Today, Abdulla does not have vivid memories of this time. He only remembers being bullied for “being different” and “being fat”. His mentor Gulshan Kavarana, who is seated right beside him in the studio, says it’s not an experience that children of determination are able to get over anytime soon. “Children of determination already struggle to find friends, so when they find themselves being bullied, it cements their belief that they are stupid. Why can’t this bullying just stop?” asks Gulshan.
“Because children have no souls,” answers Abdulla, one of his many one-liners that demand we read between the lines.
The bullying Abdulla experienced early on in life pushed him inwards. His house became a “retirement home” where he would seek refuge from the judgments he was met with outside. And while his family continued to be supportive, he became abrasive, not as a means to hurt others, but protect himself from the hurt that others who weren’t part of his world would inflict on him. Drawing manga and anime, after immersing himself in them on television, became an escape.
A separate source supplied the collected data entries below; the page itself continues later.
-- ==== Sys2Proof/Machine/Flags.lean ====
section
/-! DEFINITION. The flag T (R31), what FEQ and PEQ compare, and the words of ID and STATUS. -/

namespace Sys2Proof.Machine

/-- `T <- b` of R8. -/
def State.setT (s : State) (b : Bool) : State := { s with t := b }

/-- R138: the comparison of two field elements of one prime. -/
def feltEq (a b : Felt) : Bool := decide (a.inner = b.inner)

/-- R26, R177: the comparison of two points of one curve. -/
def pointEq : PointVal → PointVal → Bool
  | .ident _, .ident _ => true
  | .affine _ x1 y1, .affine _ x2 y2 => decide (x1 = x2 ∧ y1 = y2)
  | _, _ => false

/-- R34: the word a read of STATUS returns. -/
def State.statusWord (s : State) : Word :=
  0#16 ++ s.ecode ++ 0#2 ++ BitVec.ofBool s.ovr ++ BitVec.ofBool s.stickyErr ++
    BitVec.ofBool s.t ++ BitVec.ofBool s.err ++ BitVec.ofBool s.done ++ BitVec.ofBool s.busy

/-- R32: the word a read of ID returns. -/
def idWord (cfg : Config) : Word :=
  BitVec.ofNat 4 (cfg.ns - 1) ++ BitVec.ofNat 4 (cfg.nc - 1) ++ BitVec.ofNat 4 (cfg.np - 1) ++
    BitVec.ofNat 4 (cfg.nf - 1) ++ BitVec.ofNat 8 cfg.words ++ 0x01#8

end Sys2Proof.Machine
end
Entering a retirement home in your head when you are just a child comes with its own share of challenges. For one, it makes you a loner. You begin to have little or no interest in others because somewhere there is deep-seated fear of being hurt. Consciously or unconsciously, you also build a wall around yourself that are impenetrable for others.
By the time he was 18, these walls had fortified deeply for Abdulla. Walls that would be ultimately broken by Gulshan Kavarana, renowned for her work with children of determination, who was sought by Amal to help Abdulla out with his art. In hindsight, Gulshan admits to being intimidated by him when she first met Abdulla. “His mother introduced me to him saying he is good at art. I took it with a pinch of salt because all parents were saying the same thing about their children. Then she said he is also very good with computer. So I asked him, ‘Do you know how to use a computer?’”
“Of course, what a stupid question!” Abdulla wasn’t amused.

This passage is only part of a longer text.